Designing for Perception
Practical rules for building palettes that work across contexts
Never Use One Palette for Both Modes
Light and dark modes are different perceptual environments. Create separate palette variants that account for the Stevens and Hunt effects. PerfectPalette can evaluate both variants independently to ensure they each meet accessibility thresholds.
Test Colors in Context
A swatch in your design tool looks different than the same color surrounded by your actual UI elements. Always test palette colors on their intended backgrounds — what passes in a color picker may fail in your layout.
Boost Saturation for Dark Mode
Increase saturation by 10–15% for accent colors in dark mode to compensate for the Hunt Effect. Without this adjustment, colors will appear washed out compared to their light-mode counterparts.

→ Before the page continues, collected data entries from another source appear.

/-- The steps that may concern a sheaf. -/
def State.sheafMoves (s : State) (h : Sheaf) : List Own :=
  let mem := h.mq.flatMap fun (e : MqEntry) => match e with
    | .acc a => accMoves h.uid a
    | .release n _ | .acqOf n _ | .acqFence n _ => [.wait h.uid n]
  let life := match h.run with
    | .waiting => ((List.range 48).map fun k => Own.place h.uid (clusterOf h.core * 48 + k))
    | .stopped _ _ => (((List.range 48).map fun k => clusterOf h.core * 48 + k) ++ List.range nCores).filter (fun k =>
        s.fitsOn k (s.footprint h)) |>.take 1 |>.map fun k => Own.resume h.uid k
    | .draining => [.ended h.uid]
    | _ => []
  mem ++ (if h.late.isEmpty then [] else [.result h.uid]) ++ [.wake h.uid, .late h.uid, .stop h.uid] ++ life

/-- The steps that may concern an engine operation. -/
def State.opMoves (s : State) (o : Op) : List Own :=
  match s.sheaf? o.sheaf with
  | none => []
  | some h =>
    if !o.live then []
    else
      let rs := s.needs o
      let lines := (rs.filter fun r => r.sp == 0 && r.n != 0).flatMap fun r =>
        (List.range ((r.a + r.n - 1) / 128 - r.a / 128 + 1)).map fun k => r.a / 128 + k
      let us := (s.units o h).filter fun n => !o.done.contains n
      (rs.zipIdx.filter fun (p : Rng × Nat) => p.1.sp != 0 && !o.got p.1).map (fun (p : Rng × Nat) => Own.read o.id p.2) ++
      (lines.dedup.filter fun l => s.wantsLine o l).map (fun l => Own.fillOp o.id l) ++
      us.flatMap (fun n => [Own.write o.id n, Own.perform o.id n]) ++
      (if o.kind == .wnw || o.kind == .wnf || o.kind == .spcmp then [.write o.id 0] else []) ++
      o.xfers.map (fun x => Own.mcast o.id x.idx) ++ [.row o.id, .complete o.id]

/-- The device's own steps that may be enabled, in a fixed order. -/
def State.ownMoves (s : State) : List Own :=
  (List.range 4).map (fun d => Own.window d) ++
  s.seqs.map (fun q => Own.micro q.core) ++
  (s.mm.chans.map fun r => (r.src, r.dst)).dedup.map (fun p => Own.deliver p.1 p.2) ++
  (s.mm.backs.map fun b => (b.req.src, b.req.dst)).dedup.map (fun p => Own.respond p.1 p.2) ++
  (s.sheaves.map fun h => h.core).dedup.map (fun c => Own.gather c) ++
  s.sheaves.flatMap s.sheafMoves ++
  s.eng.ops.flatMap s.opMoves ++
  s.flt.log.map (fun e => Own.replay e.uid e.seq) ++
  s.eng.pats.map (fun p => Own.compiled p.core p.id) ++
  s.stk.subs.flatMap (fun p => p.dirty.map (fun k => Own.fetchSector p.uid k) ++ p.batches.flatMap fun b => [Own.send p.uid b.id, Own.forward p.uid b.id]) ++
  (s.mm.homes.filter fun h => !h.owed.isEmpty).map (fun h => Own.pool h.asid h.line) ++
  (s.mm.homes.filter fun (h : Home) => decide (h.seen + dayNs ≤ s.ctl.time)).map (fun h => Own.scrub h.asid h.line) ++
  s.fab.groups.map (fun g => Own.round g.gid) ++
  [.command] ++ s.sys.cmds.map (fun r => Own.finish r.id) ++
  (s.job.mbx.filter fun m => m.kind == 2 && !m.msgs.isEmpty).map (fun m => Own.packet m.head) ++
  s.job.launches.flatMap (fun l => (List.range 2).map (fun k => Own.dep l.id k) ++
    (if l.waits then (List.range 24).map (fun c => Own.enters l.id c) else []) ++ if l.done then [] else [.launched l.id]) ++
  (s.job.tasks.map fun t => t.1).dedup.flatMap (fun c => (List.range (s.groups c).length).map fun k => Own.group c k)

/-- The first of some steps that changes anything. -/
def firstChange (s : State) : List Own → State × Nat
  | [] => (s, 0)
  | m :: ms => match m.run s with
    | .next t => if t == s then let r := firstChange s ms; (r.1, r.2 + 1) else (t, 1)
    | _ => let r := firstChange s ms; (r.1, r.2 + 1)

/-- The sheaf that issues next: the one after the current that the selector may choose. -/
def State.nextCur (s : State) : Nat :=
  let us := (s.sheaves.filter fun h => s.canIssue h && s.mayIssue h).map fun h => h.uid
  match us.find? fun u => s.ctl.cur < u with
  | some u => u
  | none => us.headD s.ctl.cur

/-- One of the device's own steps, in turn, and a nanosecond passes; then another sheaf may issue. -/
def State.service (s : State) : State :=
  let ms := s.ownMoves
  let k := s.ctl.turn % max 1 ms.length
  let r := firstChange s (ms.drop k ++ ms.take k)
  let t := r.1.elapse 1
  { t with ctl := { t.ctl with turn := s.ctl.turn + r.2, cur := t.nextCur } }

/-! ### The schedule -/

/-- Whether an instruction is a step of the device: it has no word (04/R75). -/
def isStep (i : Instr) : Bool := encode i == 0xFFFFFFFF
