/-- 07/R185 to R191, R197 to R204, R216; that the format of a root RED's destination must be TY is the model's choice (log entry
83): entries found, fields legal, ranges there: the command is done and its operation runs, with
the parameter block and the entries as they were. -/
def Obligations.CopyCommandsStartOperations : Prop :=
  (∀ (o : FE) (s s1 s2 : State) (h : Sheaf) (a b : Entry), runsEngine s h (.bulk o) .bulk →
    let g := served h
    let blk := g.block o.sa 6
    let q := copySides (o.f.getLsbD 2) a b (par blk 1) (par blk 2)
    entryFound s g ((par blk 0).extractLsb' 0 8).toNat a s1 → entryFound s1 g ((par blk 0).extractLsb' 8 8).toNat b s2 →
    (par blk 0).extractLsb' 16 16 = 0 → a.trow = b.trow → a.tcol = b.tcol → a.lay = 0 → b.lay = 0 →
    (if o.f.getLsbD 2 then cvtfPermits a.fmt b.fmt = true else a.fmt = b.fmt) →
    (o.f.getLsbD 0 = true → g.txoChecks (b.spc != 2) (par blk 3) = []) → (o.f.getLsbD 1 = true → g.floChecks (par blk 4) = []) →
    rangesFit s2 g (copySrc q) (copyDst q) 0 →
    exec (.bulk o) s = .next (nowRunning s2 g (Op.bindTo { Op.new s2 g (.bulk o) .bulk o.h.toNat blk with
      ents := [a, b], txbs := g.ownTxb (o.f.getLsbD 0 && b.spc != 2) (par blk 3) } s2 g [a, b]) (copySrc q) (copyDst q))) ∧
  (∀ (o : FE) (s s1 s2 : State) (h : Sheaf) (a b : Entry), runsEngine s h (.mcast o) .mcast →
    let g := served h
    let blk := g.block o.sa 8
    let q := copySides false a b (par blk 1) (par blk 2)
    let mask := pairOf (par blk 6) (par blk 7)
    entryFound s g ((par blk 0).extractLsb' 0 8).toNat a s1 → entryFound s1 g ((par blk 0).extractLsb' 8 8).toNat b s2 →
    (par blk 0).extractLsb' 16 16 = 0 → mask.extractLsb' 48 16 = 0 → a.trow = b.trow → a.tcol = b.tcol → a.lay = 0 → b.lay = 0 →
    a.fmt = b.fmt → b.spc = 1 → (o.f.getLsbD 0 = true → (par blk 3).toNat % 16 = 0) →
    (o.f.getLsbD 1 = true → ((par blk 4).extractLsb' 0 19).toNat % 4 = 0 ∧ (par blk 4).extractLsb' 19 13 = 0) →
    rangesFit s2 g (copySrc q) (mcastDst q mask) 0 →
    exec (.mcast o) s = .next (nowRunning s2 g (Op.bindTo { Op.new s2 g (.mcast o) .mcast o.h.toNat blk with
      ents := [a, b], xfers := ((List.range 48).filter fun k => mask.getLsbD k).map fun k => ⟨k, none, false⟩
      status := if mask == 0 then some 0 else none } s2 g [a]) (copySrc q) (mcastDst q mask))) ∧
  (∀ (o : FE) (s : State) (h : Sheaf), runsEngine s h (.peer o) .peer →
    let g := served h
    let blk := g.block o.sa 7
    (par blk 0).toNat % 4 = 0 → (par blk 1).toNat % 4 = 0 → (par blk 2).toNat % 4 = 0 → (par blk 2).toNat ≤ 524288 →
    (o.f.getLsbD 0 = true → (par blk 4).toNat % 16 = 0) → (o.f.getLsbD 1 = true → g.floChecks (par blk 5) = []) →
    let dst := [(runSide 2 (par blk 3).toNat (par blk 1).toNat (par blk 2).toNat).rowRng 0 (par blk 2).toNat]
    rangesFit s g [⟨1, (par blk 0).toNat, (par blk 2).toNat⟩] dst 0 →
    exec (.peer o) s = .next (nowRunning s g (Op.new s g (.peer o) .peer o.h.toNat blk)
      [⟨1, (par blk 0).toNat, (par blk 2).toNat⟩] dst)) ∧
  (∀ (o : FE) (s s1 s2 : State) (h : Sheaf) (a b : Entry), runsEngine s h (.dec o) .dec →
    let g := served h
    let blk := g.block o.sa 6
    let hdr := s2.peek g a 16
    let src := [⟨a.spc, (runSide a.spc a.pmem a.base 0).at a.base, 16 + streamLen hdr⟩] ++
      (if natAt hdr 3 1 == 1 then [] else [⟨0, (pairOf (par blk 1) (par blk 2)).toNat, 160⟩])
    entryFound s g ((par blk 0).extractLsb' 0 8).toNat a s1 → entryFound s1 g ((par blk 0).extractLsb' 8 8).toNat b s2 →
    (par blk 0).extractLsb' 16 16 = 0 → a.lay = 2 → b.lay = 1 → b.spc = 1 → b.base % 32 = 0 →
    (o.f.getLsbD 0 = true → g.txoChecks true (par blk 3) = []) → (o.f.getLsbD 1 = true → g.floChecks (par blk 4) = []) →
    rangesFit s2 g src [⟨1, b.base, streamOut hdr⟩] 0 →
    exec (.dec o) s = .next (nowRunning s2 g (Op.bindTo { Op.new s2 g (.dec o) .dec o.h.toNat blk with
      ents := [a, b], txbs := g.ownTxb (o.f.getLsbD 0) (par blk 3) } s2 g [a]) src [⟨1, b.base, streamOut hdr⟩])) ∧
  (∀ (o : FE) (s : State) (h : Sheaf), runsEngine s h (.dscd o) .dscd →
    let g := served h
    let blk := g.block o.sa 4
    let va := (pairOf (par blk 0) (par blk 1)).toNat
    let len := (pairOf (par blk 2) (par blk 3)).toNat
    va % 128 = 0 → len % 128 = 0 → rangesFit s g [] [⟨0, va, len⟩] 1 →
    exec (.dscd o) s = .next (nowRunning s g (Op.new s g (.dscd o) .dscd o.h.toNat blk) [] [⟨0, va, len⟩])) ∧
  (∀ (o : FE) (s : State) (h : Sheaf), runsEngine s h (.pref o) .pref →
    let g := served h
    let blk := g.block o.sa 3
    let src := [⟨0, (pairOf (par blk 0) (par blk 1)).toNat, (par blk 2).toNat⟩]
    (par blk 2).toNat ≤ 16777216 → rangesFit s g src [] 2 →
    exec (.pref o) s = .next (nowRunning s g (Op.new s g (.pref o) .pref o.h.toNat blk) src [])) ∧
  (∀ (o : FE) (s s1 : State) (h : Sheaf) (a : Entry), runsEngine s h (.red o) .red →
    let g := served h
    let blk := g.block o.sa 5
    let k := grain a.fmt
    let src := (a.side (par blk 1) k.1 k.2 a.trow a.tcol).rngs a.trow (a.tcol * k.2)
    (par blk 0).extractLsb' 8 8 = 0xFF → entryFound s g ((par blk 0).extractLsb' 0 8).toNat a s1 →
    (par blk 0).extractLsb' 16 16 = 0 → a.lay = 0 → redTypes a.fmt (xTy g.xmod) = true → par blk 2 = 0 →
    rangesFit s1 g src [] 0 →
    exec (.red o) s = .next (nowRunning s1 g (Op.bindTo { Op.new s1 g (.red o) .red o.h.toNat blk with
      ents := [a], txbs := [], code := if s1.fab.groups.any (fun x => x.gid == par blk 3) then 0 else 5 } s1 g [a]) src [])) ∧
  (∀ (o : FE) (s s1 s2 : State) (h : Sheaf) (a b : Entry), runsEngine s h (.red o) .red →
    let g := served h
    let blk := g.block o.sa 5
    let k := grain a.fmt
    let m := grain b.fmt
    let src := (a.side (par blk 1) k.1 k.2 a.trow a.tcol).rngs a.trow (a.tcol * k.2)
    let dst := (b.side (par blk 2) m.1 m.2 b.trow b.tcol).rngs b.trow (b.tcol * m.2)
    (par blk 0).extractLsb' 8 8 ≠ 0xFF → entryFound s g ((par blk 0).extractLsb' 0 8).toNat a s1 →
    entryFound s1 g ((par blk 0).extractLsb' 8 8).toNat b s2 →
    (par blk 0).extractLsb' 16 16 = 0 → a.lay = 0 → redTypes a.fmt (xTy g.xmod) = true → b.lay = 0 → b.fmt = xTy g.xmod →
    b.trow = a.trow → b.tcol = a.tcol → (o.f.getLsbD 2 = true → g.txoChecks (b.spc != 2) (par blk 4) = []) →
    rangesFit s2 g src dst 0 →
    exec (.red o) s = .next (nowRunning s2 g (Op.bindTo { Op.new s2 g (.red o) .red o.h.toNat blk with
      ents := [a, b], txbs := g.ownTxb (o.f.getLsbD 2) (par blk 4)
      code := if s1.fab.groups.any (fun x => x.gid == par blk 3) then 0 else 5 } s2 g [a, b]) src dst)) ∧
  (∀ (o : FE) (s s1 : State) (h : Sheaf) (e : Entry), runsEngine s h (.wnx o) .wnx →
    let g := served h
    let blk := g.block o.sa 5
    let off := (par blk 1).toNat
    let q := wnxSides e (par blk 0).toNat
    let src := ⟨1, off, 256⟩ :: q.1.rngs 64 q.1.cols
    let dst := (wnxRows e (s1.scrRead (g.scrAbs off) 256) (par blk 3)).map fun r => q.2.rowRng r.2 q.2.cols
    entryFound s g ((par blk 2).extractLsb' 0 8).toNat e s1 → (par blk 2).extractLsb' 16 16 = 0 → e.lay = 0 → off % 4 = 0 →
    off + 256 ≤ g.scrBytes → (o.f.getLsbD 0 = true → g.txoChecks (e.spc != 2) (par blk 4) = []) → rangesFit s1 g src dst 0 →
    exec (.wnx o) s = .next (nowRunning s1 g (Op.bindTo { Op.new s1 g (.wnx o) .wnx o.h.toNat blk with
      ents := [e], txbs := g.ownTxb (o.f.getLsbD 0 && e.spc != 2) (par blk 4) } s1 g [e]) src dst))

Increase Contrast for Dark Mode
The Stevens Effect compresses perceived contrast in low-luminance environments. If 4.5:1 is your light-mode minimum, aim for 5.5:1 or higher in dark mode to achieve the same perceived separation between foreground and background.
Watch for Hue Shifts in Tint Ramps
The Bezold-Brücke shift means that tinting and shading a color can subtly change its perceived hue. Verify that your lightest and darkest tints still read as the intended color family, especially for brand-critical colors.